Their leadership left behind strategies that are peaceful, inclusive and life-changing. But the present challenges demand that we learn also from contemporary experiences and unconventional perspectives. As producers of knowledge on women’s leadership, we should chronicle, process, and use women leaders’ experiences and perspectives as tools in working with fellow leaders of the world.

An important point that confronts women world leaders is how to define the changes that women want to make – in the corporate world, within state and academic institutions, in the development arena, in communities and at home. World leadership requires connecting formal macro interventions with micro interventions at home. Leadership of women should begin at home – by training girls to claim and practice the right to decision making and by raising boys who respect and believe in the female’s power to lead and effect positive change. More importantly, it should begin in the highest levels of policy and decision making which are still largely dominated by men.

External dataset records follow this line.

-- ==== Sys2Proof/Machine/Dispatch.lean ====
section
/-! DEFINITION. One arm for each instruction and event: a direct call of its meaning. -/

namespace Sys2Proof.Machine
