-- ==== Sys2Proof/Machine/Step.lean ====
section
/-! DEFINITION. One step of the part. -/

namespace Sys2Proof.Machine

/-- One step: the next event or instruction, executed (DESIGN CHOICE, log entry 1). -/
noncomputable def step (s : State) : Host.Outcome State Fault Refusal :=
  match s.nextEvent with
  | (t, some i) => exec i t
  | (t, none) => .next t

/-- `s` with an instruction word stored where the next step fetches; an instruction is one 32-bit word (R86), so the bits
above are none. -/
def State.withFetchWord (s : State) (_nbits w : Nat) : State := s.placeWord (w % 2 ^ 32)

end Sys2Proof.Machine
end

World leadership is about empowerment, and male world leaders should be empowering enough to create spaces that allow women’s leadership to flourish.

The power to change the world is in our hands. But we need to be strategic, especially in the choice of frontiers in which to wage our collective influence. It has been 19 years since the Fourth World Conference on Women was held in Beijing. Since 2001, there has been a call from women activists worldwide for UN to convene the Fifth World Conference on Women next year. In 2012, the UNGA President and UN Secretary General had formally proposed the convening of this Conference next year. However, up to the present, no common decision has yet been made by Member States.

Instead of holding a Fifth World Conference on Women next year, the UN Commission on the Status of Women (CSW) will carry out a review and appraisal of the implementation of the Beijing Platform for Action globally. Because of this, UN Member States are now supposed to be undertaking a country-level review to produce a country report that will input into the UN CSW review of 2015. It is not a substitute to the holding of the Fifth World Conference on Women but we could use the country level assessment processes to push our advocacy for the holding of the Fifth World Conference on Women. First, the UN CSW issued guidelines containing the required format and content of the country report of Member States. Section 4 of this format asks Member States to identify “the priorities and recommendations for strengthening gender equality and the empowerment of women through the future Sustainable Development Goals and the post-2015 development agenda”. As women leaders, we need to intervene in the country-level assessments and insert a recommendation for the holding of the Fifth World Conference on Women in 2015.

Second, we could lobby, individually and collectively, with female heads of State or with Presidents of countries like Canada, Denmark, Norway and some Nordic countries to push this agenda of holding a Fifth World Conference on Women in 2015, both at the UN CSW and in the General Assembly. They can send letters or deliver statements to the UN CSW or direct their respective UN Missions to do the same. These are only a few of the strategic actions that we can do. The post-2015 development agenda is already being framed and we cannot afford to miss this process. We need to define a high level, shared priority that should be included in this future long-term development agenda of the world which will replace the Millennium Development Goals.

It takes remarkable commitment, sacrifices, wisdom and hard work to be a woman world leader. But the world abounds in women who have these qualities, and more. Wherever you are, whatever you do, take courage to support them and let them know that they have an extremely huge, committed army of supporters globally.